Tristes tropiques

Monsieur Lévi-Strauss,

Je ne sais si ce message vous parviendra, là où vous vous trouvez désormais.

Je me souviens que, quelques années avant de quitter ce monde, vous faisiez part de votre désarroi face aux évolutions en cours, lors d'une apparition à la télévision française.

Hélas, c'est peu dire que les derniers événements survenus au Brésil, pays avec lequel vous avez entretenu, tout au long de votre vie, un lien privilégié, devraient confirmer vos craintes.

En effet, la forêt amazonienne, souvent présentée comme le poumon de la planète, risque d'être livrée comme jamais auparavant aux tronçonneuses des rapaces du profit à court terme.

Les populations indiennes dont vous avez partagé le quotidien sont en danger d'extermination.

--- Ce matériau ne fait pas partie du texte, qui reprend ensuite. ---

/-- STORE_OVERCOMMIT: queues, weights and data regions that overlap or pass word 2,047. A calibration word may lie in a weight load, which gives it its first value. -/
def storeBad (img : List Byte) (l : List (Nat × Nat × Ctx)) : Bool :=
  l.any (fun t =>
    let qs := (List.range 16).filterMap (fun q =>
      let e := t.2.2.queue q
      if qValid e then some (bits e 10 0, qDepth e) else none)
    let all := qs ++ tileWeights img t.1 t.2.1
    let data := tileData img t.1 t.2.1
    (all ++ data).any (fun r => decide (2048 < r.1 + r.2)) || data.any (fun d => qs.any (rangesMeet d))
      || (List.range all.length).any (fun i => (List.range i).any (fun j => match all[i]?, all[j]? with
        | some a, some b => rangesMeet a b
        | _, _ => false)))

/-- Whether a flow between firing modes is one of the table of R169. -/
def flowOk (ptag ctag : Bool) (e q : Nat) : Bool :=
  if !ptag && !ctag then !chTagged e && !qTagged q && !qOrdered q
  else if !ctag then chTagged e && qTagged q && qOrdered q
  else chTagged e && qTagged q && !qOrdered q

/-- Whether a MERGE_ARRIVAL unit of a tile stands on a tagged flow whose consumer runs in TAG mode (R167): both its input queues are tagged, and its output goes to its own TAG program, on a tagged channel to a TAG tile, or on a tagged channel to another chip, whose mode no check here can see. -/
def mergeOk (l : List (Nat × Nat × Ctx)) (cs : List LocalChan) (t : Nat × Nat × Ctx) (f : Nat) : Bool :=
  let c := t.2.2
  let out := bits f 26 22
  qTagged (c.queue (bits f 16 12)) && qTagged (c.queue (bits f 31 27)) &&
    (if 16 ≤ out then c.tag
     else cs.any (fun d => decide (d.px = t.1) && decide (d.py = t.2.1) && decide (d.ch = out) && chTagged d.entry
        && ((tileAt l d.tx d.ty).map Ctx.tag).getD false)
      || (chValid (c.chan out) && decide (chChip (c.chan out) ≠ 0x7FFF) && chTagged (c.chan out)))

/-- MODE_MIX (R167, R169). -/
def modeBad (l : List (Nat × Nat × Ctx)) (cs : List LocalChan) : Bool :=
  cs.any (fun c => match tileAt l c.tx c.ty with
    | some d => !flowOk c.src.tag d.tag c.entry (d.queue c.queue)
    | none => false)
  || l.any (fun t => (List.range 4).any (fun u =>
    let f := t.2.2.unit u
    decide (bits f 3 0 = 3) && !mergeOk l cs t f))

/-- A loop declaration (R177): max_live and its channels (tile x, tile y, channel). -/
structure LoopDecl where
  live : Nat
  chans : List (Nat × Nat × Nat)
deriving DecidableEq, Repr

/-- The loop declarations of a section. -/
def loopDecls (img : List Byte) : Nat → Nat → List LoopDecl
  | 0, _ => []
  | n + 1, off =>
    let h := imgWord img off
    let k := bits h 13 8
    ⟨bits h 7 0, (List.range k).map (fun i =>
      let w := imgWord img (off + 4 + 4 * i)
      (bits w 4 0, bits w 9 5, bits w 13 10))⟩ :: loopDecls img n (off + 4 + 4 * k)

/-- An edge of the channel graph: from a tile to a tile, by a channel or by an array link. -/
abbrev Edge := (Nat × Nat) × (Nat × Nat) × Option (Nat × Nat × Nat)

/-- The channel graph: channels and the array links of fused tiles. -/
def edgesOf (l : List (Nat × Nat × Ctx)) (cs : List LocalChan) : List Edge :=
  cs.map (fun c => ((c.px, c.py), (c.tx, c.ty), some (c.px, c.py, c.ch)))
    ++ l.flatMap (fun t =>
      let link (dx dy : Nat) : List Edge := match tileAt l (t.1 + dx) (t.2.1 + dy) with
        | some d => if t.2.2.fused && d.fused && decide (d.fCol = t.2.2.fCol + dx) && decide (d.fRow = t.2.2.fRow + dy)
            then [((t.1, t.2.1), (t.1 + dx, t.2.1 + dy), none)] else []
        | none => []
      link 1 0 ++ link 0 1)

/-- Every simple cycle that continues a path is covered by one declaration: the channels on it all stand in that declaration. -/
def cyclesCovered (es : List Edge) (ds : List LoopDecl) (start : Nat × Nat) : Nat → Nat × Nat → List (Nat × Nat) → List (Nat × Nat × Nat) → Bool
  | 0, _, _, _ => true
  | n + 1, pos, seen, chans =>
    es.all (fun e =>
      if e.1 ≠ pos then true
      else
        let cs := e.2.2.toList ++ chans
        if e.2.1 = start then ds.any (fun d => cs.all d.chans.contains)
        else if seen.contains e.2.1 then true
        else cyclesCovered es ds start n e.2.1 (e.2.1 :: seen) cs)

/-- LOOP_UNDECLARED. -/
def loopBad (l : List (Nat × Nat × Ctx)) (es : List Edge) (ds : List LoopDecl) : Bool :=
  l.any (fun t => !cyclesCovered es ds (t.1, t.2.1) (l.length + 1) (t.1, t.2.1) [] [])

/-- LOOP_CREDIT (R177). -/
def creditBad (l : List (Nat × Nat × Ctx)) (ds : List LoopDecl) : Bool :=
  ds.any (fun d =>
    let cr := d.chans.map (fun c => match tileAt l c.1 c.2.1 with
      | some x => if chValid (x.chan c.2.2) then chCredits (x.chan c.2.2) else 0
      | none => 0)
    cr.any (· == 0) || decide (cr.foldl (· + ·) 0 < d.live + 1))

/-- The load check of one section (R176): 0, or the code of the first check that fails. -/
def secCheck (img : List Byte) (box : List Nat) (o : Nat) : Nat :=
  let l := secTiles img o
  let cs := localChans img o l
  let ds := loopDecls img (secLoops img o) (loopsOff img o)
  if l.any (fun t => t.2.2.badEncoding) then 1
  else if fuseBad l then 2
  else if destBad img o l box then 3
  else if queueBad l cs then 4
  else if storeBad img l then 5
  else if modeBad l cs then 6
  else if loopBad l (edgesOf l cs) ds then 7
  else if creditBad l ds then 8 else 0

/-- The section descriptors of an image, each with its section number: the sections, then their wide variants. -/
def allDescs (img : List Byte) : List (Nat × Nat) :=
  (List.range (hdrSections img)).flatMap (fun k =>
    let o := secOff img k
    (k, o) :: (if wideOff img o = 0 then [] else [(k, wideOff img o)]))

/-- The load check of an image (R176): the code and the section of the first refusal. The checks are made in order, each over every section. -/
def loadCheck (img : List Byte) (box : List Nat) : Option (Nat × Nat) :=
  let l := (allDescs img).map (fun d => (secCheck img box d.2, d.1))
  (List.range 8).findSome? (fun i => l.find? (fun c => c.1 == i + 1))

/-! #### Registration (R204, R219) -/

/-- Whether a range of bytes lies in an image. -/
def inImage (img : List Byte) (off len : Nat) : Bool := decide (off + len ≤ img.length)

/-- Whether a section descriptor and everything it names lie in the image and agree with the header (R175, R219). -/
def descOk (img : List Byte) (k o : Nat) : Bool :=
  decide (16 ≤ o) && inImage img o 8 && decide (bits (imgWord img o) 3 0 = k) && decide (bits (imgWord img o) 8 4 = hdrSections img)
    && decide (secH img o = hdrH img) && decide (secW img o = hdrW img) && decide (secStateBytes img o = hdrStateBytes img)
    && decide (secRegions img o ≤ 16) && decide (secStates img o ≤ 8) && decide (secLoops img o ≤ 64)
    && decide (bits (numWord img o 0) 19 18 ≠ 3) && inImage img o (loopsOff img o - o)
    && (List.range (hdrH img * hdrW img)).all (fun i =>
      let w := imgWord img (o + 8 + 4 * i)
      decide (24 ≤ bits w 28 20) && decide (bits w 28 20 ≤ 343) && inImage img (bits w 19 0 * 16) (bits w 28 20 * 16))
    && (loopDecls img (secLoops img o) (loopsOff img o)).all (fun d =>
      decide (1 ≤ d.live) && decide (1 ≤ d.chans.length) && decide (d.chans.length ≤ 32))
    && inImage img o (loopsOff img o - o + (loopDecls img (secLoops img o) (loopsOff img o)).foldl (fun n d => n + 4 + 4 * d.chans.length) 0)

/-- The multiplier format of a tile's record. -/
def recFmt (img : List Byte) (o px py : Nat) : Nat := ({ flits := recFlits img o px py } : Ctx).fmt

/-- A wide variant agrees with its section and uses a wider format (R204): no record narrower, some record wider. -/
def wideOk (img : List Byte) (k : Nat) : Bool :=
  let o := secOff img k
  let v := wideOff img o
  decide (v = 0) || (descOk img k v && decide (wideOff img v = 0) && decide (secRegions img v = secRegions img o)
    && (List.range (secRegions img o)).all (fun i => decide (regionLines img v i = regionLines img o i))
    && decide (secStates img v = secStates img o)
    && (List.range (secStates img o)).all (fun i => decide (stateChan img v i = stateChan img o i))
    && (List.range (hdrH img)).all (fun py => (List.range (hdrW img)).all (fun px => decide (recFmt img o px py ≤ recFmt img v px py)))
    && (List.range (hdrH img)).any (fun py => (List.range (hdrW img)).any (fun px => decide (recFmt img o px py < recFmt img v px py))))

Je ne vous demanderai pas de lancer un appel à la raison, qui aurait, de toute manière, fort peu de chances d'être entendu par les fanatiques qui s'apprêtent à exercer le pouvoir à Brasilia.

Je terminerai simplement ce billet en vous souhaitant d'avoir trouvé un monde plus beau que celui qu'il m'est actuellement donné de voir.

Avec mon plus grand respect.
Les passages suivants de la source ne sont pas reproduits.